In the previous four terms, the court had at least one ERISA case on its docket when it returned from summer recess. Between 2012 and 2017, the court heard and decided eight ERISA cases on topics ranging from employer stock investments, retiree health benefits, pre-emption, and deadlines for challenging plan investments.
The last time the Supreme Court went a full year without hearing an ERISA case was the 2011-2012 term.
Although another ERISA-free term may be in the cards, a handful of pending petitions raise questions that could pique the justices’ interest.
One petition ERISA lawyers are likely to recognize by name is ABB Inc. v. Tussey, which asks whether changing a retirement plan’s investment lineup can constitute fiduciary breach when it causes a minimal increase in fees paid by participants.
This petition is the latest development in an 11-year legal battle over ABB’s decision to replace Vanguard funds with Fidelity funds in its 401(k) plan. In 2015, a district judge entered a $35 million judgment against ABB after a 16-day trial, but portions of that judgment have been vacated or otherwise called into question in the intervening years.
Another petition raising interesting ERISA questions is Convergex Grp. LLC v. Fletcher, which asks whether participants in defined benefit pension plans can claim “representational” standing based on injuries to the plan, or whether they must show an individual injury to have standing to sue.
In this case, a federal judge in New York declined to hold Convergex liable for overcharging a union pension fund by less than $1,600, because that amount paled in comparison with the plan’s $16 billion underfunding. The U.S. Court of Appeals for the Second Circuit disagreed, saying that the loss of plan assets was sufficient to give a plan participant standing to sue for fiduciary breach.
The Second Circuit’s Convergex ruling is noteworthy for creating a circuit split with the Fourth and Eighth circuits, which have denied standing to pension plan participants who couldn’t show that plan mismanagement threatened their ability to receive benefits.
The Convergex case also drew attention from the Labor Department, which filed an amicus brief in support of the plan participant. The DOL’s interest in this issue, along with a federal court circuit split, might make this case more attractive to the justices.
Two pending petitions involving disability benefit plans ask a somewhat unusual question: Can participants in ERISA-governed disability plans use the federal courts to challenge the independent medical reviewers who review their files and recommend that their claims for disability benefits be denied?
The Sixth Circuit has said no multiple times in the past year, rejecting lawsuits against third-party medical reviewers MCMC LLC and AllMed Healthcare Management Inc.
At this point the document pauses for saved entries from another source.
/-- The address phase (R102): bits 23 to 0 of the address. -/
theorem address_bit (op : Byte) (a : Addr) (d : List Byte) {t : Nat} (h1 : 8 ≤ t) (h2 : t < 32) :
    ((addressed op a ++ d).getD (t / 8) 0).getLsbD (7 - t % 8) = a.getLsbD (23 - (t - 8)) := by
  obtain ⟨k, rfl⟩ : ∃ k, t = k + 8 := ⟨t - 8, by omega⟩
  have hbyte : k / 8 < (addrBytes a).length := by
    show k / 8 < 3
    omega
  rw [Nat.add_div_right k (by decide), Nat.add_mod_right, Nat.add_sub_cancel, ← addrBytes_bit a (by omega),
    ← List.getD_append (addrBytes a) d 0 _ hbyte]
  rfl

/-- The data phase (R102): the bits of the data bytes. -/
theorem data_bit (op : Byte) (a : Addr) (d : List Byte) {t : Nat} (h : 32 ≤ t) :
    ((addressed op a ++ d).getD (t / 8) 0).getLsbD (7 - t % 8) = (d.getD ((t - 32) / 8) 0).getLsbD (7 - (t - 32) % 8) := by
  obtain ⟨k, rfl⟩ : ∃ k, t = k + 32 := ⟨t - 32, by omega⟩
  have hbyte : (k + 32) / 8 = k / 8 + 4 := by omega
  have hbit : (k + 32) % 8 = k % 8 := by omega
  rw [hbyte, hbit, Nat.add_sub_cancel]
  rfl

/-! The levels of MOSI and the samples, clock by clock. -/

/-- The last wire bit of bytes is bit 0 of the last byte. -/
theorem bitsOfBytes_getLastD (x : Byte) (lvl : Bool) : ∀ (xs : List Byte),
    (bitsOfBytes (x :: xs)).getLastD lvl = ((x :: xs).getLastD 0).getLsbD 0
  | [] => rfl
  | y :: xs => bitsOfBytes_getLastD y lvl xs

theorem flatMap_writeByteEvents (xs : List Byte) : xs.flatMap writeByteEvents = (bitsOfBytes xs).flatMap writeBitEvents :=
  List.flatMap_assoc.symm

theorem flatMap_readByteEvents (xs : List Byte) : xs.flatMap readByteEvents = (bitsOfBytes xs).flatMap readBitEvents :=
  List.flatMap_assoc.symm

theorem mosiAtEdges_writes (tr : List Event) : ∀ (bits : List Bool) (lvl : Bool),
    mosiAtEdges lvl (bits.flatMap writeBitEvents ++ tr) = bits ++ mosiAtEdges (bits.getLastD lvl) tr
  | [], _ => rfl
  | b :: bits, lvl => by
    rw [List.getLastD_cons]
    exact congrArg (b :: ·) (mosiAtEdges_writes tr bits b)

theorem mosiAtEdges_reads (lvl : Bool) (tr : List Event) : ∀ bits : List Bool,
    mosiAtEdges lvl (bits.flatMap readBitEvents ++ tr) = List.replicate bits.length lvl ++ mosiAtEdges lvl tr
  | [] => rfl
  | _ :: bits => congrArg (lvl :: ·) (mosiAtEdges_reads lvl tr bits)

theorem samples_writes (tr : List Event) : ∀ bits : List Bool, samples (bits.flatMap writeBitEvents ++ tr) = samples tr
  | [] => rfl
  | _ :: bits => samples_writes tr bits

theorem samples_reads (tr : List Event) : ∀ bits : List Bool, samples (bits.flatMap readBitEvents ++ tr) = bits ++ samples tr
  | [] => rfl
  | b :: bits => congrArg (b :: ·) (samples_reads tr bits)

section

variable {tr : List Event} (h : (samplesFrom tr).1 = none)
include h

theorem samplesFrom_writes : ∀ bits : List Bool,
    samplesFrom (bits.flatMap writeBitEvents ++ tr) = (none, List.replicate bits.length none ++ (samplesFrom tr).2)
  | [] => Prod.ext h rfl
  | _ :: bits => congrArg (fun p : Option Bool × List (Option Bool) => (none, p.1 :: p.2)) (samplesFrom_writes bits)

theorem samplesFrom_reads : ∀ bits : List Bool,
    samplesFrom (bits.flatMap readBitEvents ++ tr) = (none, bits.map some ++ (samplesFrom tr).2)
  | [] => Prod.ext h rfl
  | b :: bits => congrArg (fun p : Option Bool × List (Option Bool) => (none, some b :: p.2)) (samplesFrom_reads bits)

end

/-! FL_CS is no part of either view. -/

theorem mosiAtEdges_flCs (lvl b : Bool) (tr : List Event) :
    mosiAtEdges lvl (.set .flCs b :: tr) = mosiAtEdges lvl tr := rfl

theorem samplesFrom_flCs (b : Bool) (tr : List Event) : samplesFrom (.set .flCs b :: tr) = samplesFrom tr := rfl

theorem samples_flCs (b : Bool) (tr : List Event) : samples (.set .flCs b :: tr) = samples tr := rfl

/-! Frames. -/

theorem frameEvents_eq (out ins : List Byte) :
    frameEvents out ins = .set .flCs false :: ((bitsOfBytes out).flatMap writeBitEvents ++
      ((bitsOfBytes ins).flatMap readBitEvents ++ [.set .flCs true])) := by
  rw [frameEvents, flatMap_writeByteEvents, flatMap_readByteEvents, List.append_assoc]

/-- MOSI at each clock of a frame: the bits sent, and then the last of them (R102). -/
theorem mosiAtEdges_frame (x : Byte) (xs ins : List Byte) (lvl : Bool) :
    mosiAtEdges lvl (frameEvents (x :: xs) ins) =
      bitsOfBytes (x :: xs) ++ List.replicate (8 * ins.length) (((x :: xs).getLastD 0).getLsbD 0) := by
  rw [frameEvents_eq, mosiAtEdges_flCs, mosiAtEdges_writes, mosiAtEdges_reads, bitsOfBytes_getLastD, bitsOfBytes_length,
    mosiAtEdges_flCs, mosiAtEdges, List.append_nil]

/-- The samples at each clock of a frame: none while it sends, then the bits received (R102). -/
theorem sampleAtEdges_frame (out ins : List Byte) :
    sampleAtEdges (frameEvents out ins) = List.replicate (8 * out.length) none ++ (bitsOfBytes ins).map some := by
  have hreads := samplesFrom_reads (tr := [.set .flCs true]) rfl (bitsOfBytes ins)
  rw [frameEvents_eq, sampleAtEdges, samplesFrom_flCs, samplesFrom_writes (congrArg Prod.fst hreads), hreads,
    bitsOfBytes_length, samplesFrom_flCs, samplesFrom, List.append_nil]

theorem samples_frame (out ins : List Byte) : samples (frameEvents out ins) = bitsOfBytes ins := by
  rw [frameEvents_eq, samples_flCs, samples_writes, samples_reads, samples_flCs, samples, List.append_nil]

/-- The clocks of a frame that sends out in c clocks and receives the n bytes ins (R102): one MOSI level each, in the first c the
bits sent with nothing sampled, and in the others the last bit sent with a bit received. -/
structure FrameClocks (out ins : List Byte) (c n : Nat) (lvl : Bool) (events : List Event) : Prop where
  mosi_length : (mosiAtEdges lvl events).length = c + 8 * n
  sample_length : (sampleAtEdges events).length = c + 8 * n
  samples_length : (samples events).length = 8 * n
  sent : ∀ t, t < c → (mosiAtEdges lvl events)[t]? = some ((out.getD (t / 8) 0).getLsbD (7 - t % 8))
  held : ∀ t, c ≤ t → t < c + 8 * n → (mosiAtEdges lvl events)[t]? = some ((out.getLastD 0).getLsbD 0)
  silent : ∀ t, t < c → (sampleAtEdges events)[t]? = some none
  sampled : ∀ t, t < 8 * n →
    (sampleAtEdges events)[c + t]? = some (some ((ins.getD (t / 8) 0).getLsbD (7 - t % 8)))

theorem frameEvents_clocks (x : Byte) (xs ins : List Byte) (lvl : Bool) :
    FrameClocks (x :: xs) ins (8 * (x :: xs).length) ins.length lvl (frameEvents (x :: xs) ins) := by
  have hlen := bitsOfBytes_length (x :: xs)
  refine ⟨?_, ?_, ?_, fun t ht => ?_, fun t h1 h2 => ?_, fun t ht => ?_, fun t ht => ?_⟩
  · rw [mosiAtEdges_frame, List.length_append, hlen, List.length_replicate]
  · rw [sampleAtEdges_frame, List.length_append, List.length_replicate, List.length_map, bitsOfBytes_length]
  · rw [samples_frame, bitsOfBytes_length]
  · rw [mosiAtEdges_frame, List.getElem?_append_left (by rwa [hlen]), bitsOfBytes_getElem? _ _ ht]
  · rw [mosiAtEdges_frame, List.getElem?_append_right (by rwa [hlen]), hlen, List.getElem?_replicate_of_lt (by omega)]
  · rw [sampleAtEdges_frame, List.getElem?_append_left (by rwa [List.length_replicate]), List.getElem?_replicate_of_lt ht]
  · rw [sampleAtEdges_frame, List.getElem?_append_right (by simp), List.length_replicate, Nat.add_sub_cancel_left,
      List.getElem?_map, bitsOfBytes_getElem? _ _ ht]
    rfl

/-- The trace of FRAME has the clocks of what it sends and returns (40_softspi.md R136). -/
theorem frame_clocks (x : Byte) (xs : List Byte) (n : Nat) {c : Nat} (hc : 8 * (x :: xs).length = c) (lvl : Bool)
    (s : State) :
    ∃ events, (frame (x :: xs) n s).2.trace = s.trace ++ events ∧ (frame (x :: xs) n s).1.length = n ∧
      FrameClocks (x :: xs) (frame (x :: xs) n s).1 c n lvl events := by
  obtain ⟨hlen, htr⟩ := frame_tr (x :: xs) n s
  have hclocks := frameEvents_clocks x xs (frame (x :: xs) n s).1 lvl
  rw [hlen, hc] at hclocks
  exact ⟨_, traceGrew_of_tr htr, hlen, hclocks⟩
Both cases were brought by Grabhorn Law Office in Louisville, Ky., which argued that the medical reviewers were practicing medicine without a proper Kentucky license when they recommended that specific disability claims be denied.
In both cases, the Sixth Circuit said the state law negligence claims against the medical reviewers were pre-empted by ERISA. The Sixth Circuit has issued other rulings to this effect in cases involving disability plans issued by Life Insurance Co. of North America and Lincoln National Life Insurance Co.
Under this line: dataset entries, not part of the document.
/-- Index 0x2200: 19_clocks_and_reset_alignment.md R546. -/
def fn2200 : DictFn :=
  { base := 0x2200, step := 1, first := 0, count := 1, rows := [
    dRow 0x01 64 .ro 0x0000000000000000,
    dBool 0x03 .rw 0,
    dRow 0x04 32 .ro 0x00000000,
    dRow 0x05 8 .ro 0x00,
    dRow 0x06 32 .ro 0xFE000000,
    dRow 0x07 64 .ro 0x0000000000000000,
    dRow 0x09 16 .ro 0x0000,
    dRow 0x0A 16 .ro 0x0000,
    dRow 0x1F 8 .ro 0x00,
    dRow 0x20 16 .rw 0x0064] }

/-- Index 0x2201: 19_clocks_and_reset_alignment.md R548. -/
def fn2201 : DictFn :=
  { base := 0x2201, step := 1, first := 0, count := 1, rows := [
    dRow 0x01 64 .rw 0x0000000000000000,
    dBool 0x03 .rw 0,
    dRow 0x04 32 .rw 0x00000000,
    dRow 0x05 8 .ro 0x00,
    dRow 0x06 32 .ro 0x00000000,
    dRow 0x07 32 .ro 0x00000000,
    dRow 0x08 32 .ro 0x00000000,
    dRow 0x09 32 .ro 0x00000000,
    dRow 0x1F 8 .ro 0x00,
    dRow 0x20 16 .rw 0x01F4] }

/-- Index 0x2210: 19_clocks_and_reset_alignment.md R549. -/
def fn2210 : DictFn :=
  { base := 0x2210, step := 1, first := 0, count := 16, rows := [
    dRow 0x01 64 .rw 0x0000000000000000,
    dRow 0x03 64 .ro 0x0000000000000000,
    dRow 0x05 64 .ro 0x0000000000000000,
    dRow 0x07 64 .rw 0x0000000000000000,
    dRow 0x1F 8 .ro 0x00] }

/-- Index 0x2100: 20_bring_up.md R568. -/
def fn2100 : DictFn :=
  { base := 0x2100, step := 1, first := 0, count := 1, rows := [
    dRow 0x01 8 .ro 0x01,
    dRow 0x02 8 .ro 0x00,
    dRow 0x03 32 .ro 0x00000000,
    dRow 0x1F 8 .ro 0x00] }

/-- Index 0x2100: 20_bring_up.md R568. -/
def fn2100i : DictFn :=
  { base := 0x2100, step := 1, first := 1, count := 10, rows := [
    dRow 0x01 32 .ro 0xFDFF0000,
    dRow 0x02 8 .wo 0x00,
    dRow 0x03 32 .ro 0x00000000,
    dRow 0x1F 8 .ro 0x00] }

/-- Index 0x2300: 20_bring_up.md R569. -/
def fn2300 : DictFn :=
  { base := 0x2300, step := 1, first := 0, count := 1, rows := [
    dRow 0x01 16 .ro 0,
    dRow 0x02 16 .ro 0,
    dRow 0x03 16 .rw 0x0000,
    dRow 0x04 32 .rw 0x00000000,
    dRow 0x05 32 .rw 0x00000000,
    dRow 0x06 32 .ro 0x00000000,
    dRow 0x07 8 .ro 0x00,
    dRow 0x08 8 .ro 0x00,
    dRow 0x09 32 .ro 0x00000000,
    dRow 0x1F 8 .ro 0x00,
    dRow 0x20 16 .rw 0x0010,
    dRow 0x21 16 .rw 0x0040,
    dRow 0x22 16 .rw 0x0100] }

/-- Index 0x4800: 22_almanac.md R604. -/
def fn4800 : DictFn :=
  { base := 0x4800, step := 1, first := 0, count := 1, rows := [
    dRow 0x01 32 .rw 0x00000000,
    dRow 0x02 32 .ro 0x00000000,
    dRow 0x03 8 .wo 0x00,
    dRow 0x04 16 .ro 0x0000,
    dRow 0x05 16 .ro 0x0000,
    dRow 0x06 16 .ro 0x0000,
    dRow 0x07 16 .ro 0x1000,
    dRow 0x08 32 .ro 0x00000000,
    dRow 0x09 32 .ro 0x00000000,
    dRow 0x0A 32 .ro 0x00000000,
    dRow 0x0B 32 .ro 0x00000000,
    dRow 0x0C 8 .ro 0x00,
    dRow 0x0D 16 .ro 0x0000,
    dRow 0x0E 8 .rw 0x00,
    dRow 0x1F 8 .ro 0x00] }

/-- Index 0x4A00: 23_long_run_behaviour.md R617. -/
def fn4A00 : DictFn :=
  { base := 0x4A00, step := 1, first := 0, count := 1, rows := [
    dArr 0x01 16 1 32 .ro 0x00000000,
    dRow 0x11 8 .ro 0x40,
    dRow 0x12 8 .wo 0x00,
    dRow 0x13 64 .ro 0x0000000000000000,
    dRow 0x1F 8 .ro 0x00] }

/-- Index 0x4A40: 23_long_run_behaviour.md R618. -/
def fn4A40 : DictFn :=
  { base := 0x4A40, step := 1, first := 0, count := 64, rows := [
    dRow 0x01 16 .rw 0x0000,
    dRow 0x02 64 .rw 0x0000000000000000,
    dRow 0x04 64 .ro 0x0000000000000000,
    dRow 0x1F 8 .ro 0x00] }

/-- Every function of the manufacturer area and the communication area (R467, R468). -/
def dictFns : List DictFn :=
  [fn2C00, fn2900, fn29C0, fn2980, fn2A00, fn2A10, fn2A20, fn2800, fn2810, fn2B00] ++
  [fn3000, fn3001, fn3002, fn3100, fn3180, fn4000, fn4010, fn2C01, fn2C10, fn2500] ++
  [fn2501, fn2502, fn2503, fn2700, fn2780, fn2600, fn2610, fn2680, fn5100, fn5102] ++
  [fn5103, fn5104, fn5106, fn5108, fn5109, fn5180, fn1000, fn1001, fn1003, fn1005] ++
  [fn1014, fn1015, fn1017, fn1018, fn1800, fn1A00, fn2000, fn5000, fn5001, fn5010] ++
  [fn2400, fn2200, fn2201, fn2210, fn2100, fn2100i, fn2300, fn4800, fn4A00, fn4A40]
The petitions for Supreme Court review in Hackney v. AllMed Healthcare Mgmt. Inc. and Milby v. MCMC LLC ask whether ERISA poses a complete bar to federal courts exercising federal question jurisdiction over independent state law claims against third-party service providers who can’t be a proper defendant in a claim for ERISA benefits.
The court is expected to announce whether it will hear these cases relatively soon: the Tussey, Hackney, and Milby petitions were scheduled to be considered at the court’s Sept. 25 conference. The Convergex petition is scheduled for consideration on Oct. 6.